Girl standing in wild undergrowth, casting milkwood seeds to the breeze.

The Children's Story Garden

Publishing the Truth


"Spring — spring — spree-ee-ing — spring!"

It was late on a dreary afternoon in March. The sun had only succeeded in staining the bank of grey clouds a dull red as it sank behind them. The road that ran along the edge of the swamp was a foot deep with yellow mud; the fields on both sides were brown and lifeless, as though no green thing could ever push its way through the tangle of dead weeds; the winter had been long and cruelly hard, and even the bare trees looked twisted, as though tired of battling with the winds. But now the air was very still, with a curious hint of softness.

"Spring — spring — spree-ee-ing," — very shrill and piercing the sound throbbed up from the edge of the swamp. A big Bullfrog plumped off a log into the water and, with a few kicks of his strong back legs, brought up at the stone from which the noise came. He stuck his eyes out of the mud and glared at a tiny, mottled brown and green frog about an inch long, who squatted innocently on the stone.

"Gr-r-unk — can't you hush that noise!" rumbled the Bullfrog deep in his throat.

For an answer the Spring Peeper (for that, was his name) deliberately puffed out his yellow throat and repeated rapidly five times, "Spring — spring — spring — spring — spree-ee-ee-ing!"

The Bullfrog was furious. He tried clumsily to clamber up on the stone, but was still too heavy and fat with his winter's sleep, so fell back into the mud.

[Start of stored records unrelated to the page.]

-- ==== Sys2Proof/Machine/Time.lean ====
section
/-! DEFINITION. The time base: the published offset and its master, epochs, and the counter snapshot strobe (R439 to R446). -/

namespace Sys2Proof.Machine

/-- The published offset at DEVTIME t (R439). -/
def State.timeOffset (s : State) (t : Nat) : Int :=
  let base : Int := s.rd TIME.OFS_BASE.base
  let d : Int := ((min t (s.rd TIME.SLEW_END.end_) : Nat) : Int) - base
  toSigned 64 (s.rd TIME.OFS.ofs) + (d * toSigned 16 (s.rd TIME.SLEW.ppm)).tdiv (1000000 : Int)

/-- MTIME at the present DEVTIME (R439). -/
def State.mtime (s : State) : Nat := ofSigned 64 ((s.now : Int) + s.timeOffset s.now)

/-- Publish an offset, a slew and its end from a DEVTIME on (R439). -/
def State.publish (s : State) (t : Nat) (ofs ppm : Int) (fin : Nat) : State :=
  ((((((s.wr TIME.OFS.ofs (ofSigned 64 ofs)).wr TIME.OFS_BASE.base t).wr TIME.SLEW.ppm (ofSigned 16 ppm)).wr
    TIME.SLEW_END.end_ fin).wr TIME.PUB_SEQ.seq (s.rd TIME.PUB_SEQ.seq + 1)).wrB TIME.TIME_STAT.slewing (ppm != 0))

/-- An event of TIME, delivered to its owner (R446). -/
def State.timeEvent (s : State) (code val evbit ctr : Nat) : State :=
  ((s.eventPage .time 0 code 0 val).count .time 0 ctr).raise .time 0 evbit

/-- The error of a sample, held in 32 bits. -/
def satErr (e : Int) : Nat := ofSigned 32 (if e > 2147483647 then 2147483647 else if e < -2147483648 then -2147483648 else e)

/-- A sample of the master at the present DEVTIME: master time m (R441). -/
def State.timeSample (s : State) (m : Nat) : State :=
  let t := s.now
  let ofs := s.timeOffset t
  let tgt : Int := (m : Int) - t
  let e := tgt - ofs
  let s1 := (((s.wr TIME.TIME_STAT.lost 0).wr TIME.LAST_ERR.ns (satErr e)).count .time 0 0).raise .time 0 8
  if !s.on TIME.TIME_STAT.valid then ((s1.publish t tgt 0 t).wr TIME.TIME_STAT.valid 1).timeEvent Code.TIME_STEP 0 9 2
  else if -1000000 < e ∧ e < 1000000 then
    let s2 := s1.publish t ofs (if e > 0 then 500 else if e < 0 then -500 else 0) (t + 2000 * e.natAbs)
    if e = 0 then s2 else s2.count .time 0 1
  else if 0 < e then (s1.publish t tgt 0 t).timeEvent Code.TIME_STEP 0 9 2
  else
    let ep := (s.rd TIME.EPOCH.epoch + 1) % 65536
    (((s1.publish t tgt 0 t).wr TIME.EPOCH.epoch ep).wr TIME.EPOCH_START.start t).timeEvent Code.TIME_EPOCH ep 10 3

/-- The master is lost, once: any slew ends at its present offset (R442). -/
def State.masterLost (s : State) : State :=
  if s.rd TIME.TIME_STAT.master = 0 || s.on TIME.TIME_STAT.lost then s
  else ((s.publish s.now (s.timeOffset s.now) 0 s.now).wr TIME.TIME_STAT.lost 1).timeEvent Code.TIME_MASTER_LOST 0 11 4

/-- TIME_MASTER_LOST: no accepted PPS edge for 1,500 ms, PTM not enabled, or its link down; a PPS master is not lost sooner (R440, R442). -/
def execTimeMasterLost (s : State) : Out :=
  .next (if s.rd TIME.TIME_STAT.master = 2 ∧ !s.past (s.time.edge.getD s.time.since) (ms 1500) then s else s.masterLost)

/-- Whether the next PTM dialogue is due: ptm_ms after the last, values below 10 acting as 10 (R440, R446). -/
def State.ptmDue (s : State) : Bool :=
  match s.time.ptmAt with
  | some t => s.past t (ms (max 10 (s.rd TIME.MASTER_CFG.ptm_ms)))
  | none => true

/-- PTM_DIALOGUE: a dialogue, every ptm_ms, yields the master time at its response, or fails; three failures in a row lose the master (R440). -/
def execPtmDialogue (m : Option (BitVec 64)) (s : State) : Out :=
  .next (if s.rd TIME.TIME_STAT.master ≠ 1 ∨ !s.ptmDue then s else
    match m with
    | some t => ({ s with time := { s.time with fails := 0, ptmAt := some s.now } }).timeSample t.toNat
    | none =>
      let s1 := { s with time := { s.time with fails := s.time.fails + 1, ptmAt := some s.now } }
      if s1.time.fails < 3 then s1 else s1.masterLost)

/-- PPS_EDGE: an edge on pps_pin; one less than 900 ms after the last accepted edge is ignored and counted (R440). -/
def execPpsEdge (falling : Bool) (s : State) : Out :=
  .next (if s.rd TIME.TIME_STAT.master ≠ 2 ∨ falling ≠ s.on TIME.MASTER_CFG.pps_fall then s
    else if (match s.time.edge with | some t => decide (s.now < t + 900000000) | none => false) then s.count .time 0 5
    else
      let tod := s.rd TIME.TOD_NEXT.tod
      ({ (s.timeSample tod) with time := { s.time with edge := some s.now } }).wr TIME.TOD_NEXT.tod (tod + 1000000000))

/-- TIME_SLEW_END: DEVTIME has reached SLEW_END (R441). -/
def execTimeSlewEnd (s : State) : Out :=
  .next (if s.rd TIME.SLEW_END.end_ ≤ s.now then s.wr TIME.TIME_STAT.slewing 0 else s)

/-- A write of MASTER_CFG: src 2 needs an input pin of the manager (R440). -/
def State.masterCfg (s : State) (w : Who) (v : Nat) : State :=
  s.onWrite w .time 0 0x10C v (fun t =>
    let p := bits v 8 6
    if v % 4 = 2 ∧ !(decide (p < 48 ∧ t.gpioFunc p = 0 ∧ t.pinOwner p = 0xFE)) then t.refuse .time 0 Code.REG_PERM w.rid 0x10C
    else
      let u := (t.storeWord .time 0 0x10C v).wr TIME.TIME_STAT.master (if v % 4 = 3 then 0 else v % 4)
      if v % 4 = t.rd TIME.MASTER_CFG.src then u else { u with time := { u.time with fails := 0, edge := none, since := t.now, ptmAt := none } })

/-- A write of SNAP_AT_HI arms the strobe for the 64-bit value (R443). -/
def State.snapArm (s : State) (w : Who) (hi : Nat) : State :=
  s.pairWrite w .time 0 0x14C hi (fun t lo =>
    let at_ := hi * 2 ^ 32 + lo
    if at_ < t.now + 61036 then t.refuse .time 0 Code.SNAP_PAST w.rid 0x14C
    else (t.wr TIME.SNAP_AT.at_ at_).wr TIME.SNAP_CTRL.armed 1)

/-- SNAP_ARM (R443). -/
def execSnapArm (w : Who) (hi : Word) (s : State) : Out := .next (s.snapArm w hi.toNat)

/-- A write of SNAP_CTRL: the period, and cancel (R443). -/
def State.snapCtrl (s : State) (w : Who) (v : Nat) : State :=
  s.onWrite w .time 0 0x150 v (fun t =>
    let u := t.storeWord .time 0 0x150 v
    if bit v 1 then u.wr TIME.SNAP_CTRL.armed 0 else u)

/-- SNAP_CANCEL (R443). -/
def execSnapCancel (w : Who) (v : Word) (s : State) : Out := .next (s.snapCtrl w (v.toNat ||| 2))

end Sys2Proof.Machine
end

"Not true — not true — not true!" he gurgled in a great passion." You know it — not true!"

The Spring Peeper never blinked an eye. The Bullfrog noticed with helpless rage that the yellow throat was again commencing to puff—

A black Crow flapped low over the swamp on his way to roost in the pines beyond.

"Caw — caw — who said that? It's a lie — winter — winter — caw!" he cried hoarsely.

As he swooped just over the stone, the yellow throat swelled large.

"Spring — spring — spring — it's here — here," thrilled the Voice.

The Crow snapped his beak in anger. "Lie — lie" he screamed, and labored on heavily.

The Spring Peeper never blinked an eye.

A Weasel, sniffing stealthily along the water's edge for a clean place to drink, paused and sneered; it the Spring Peeper.

"Shut up, you little fool," it snarled. "Winter will last for weeks yet, and there's fine killing among the farmer's chickens for a long——"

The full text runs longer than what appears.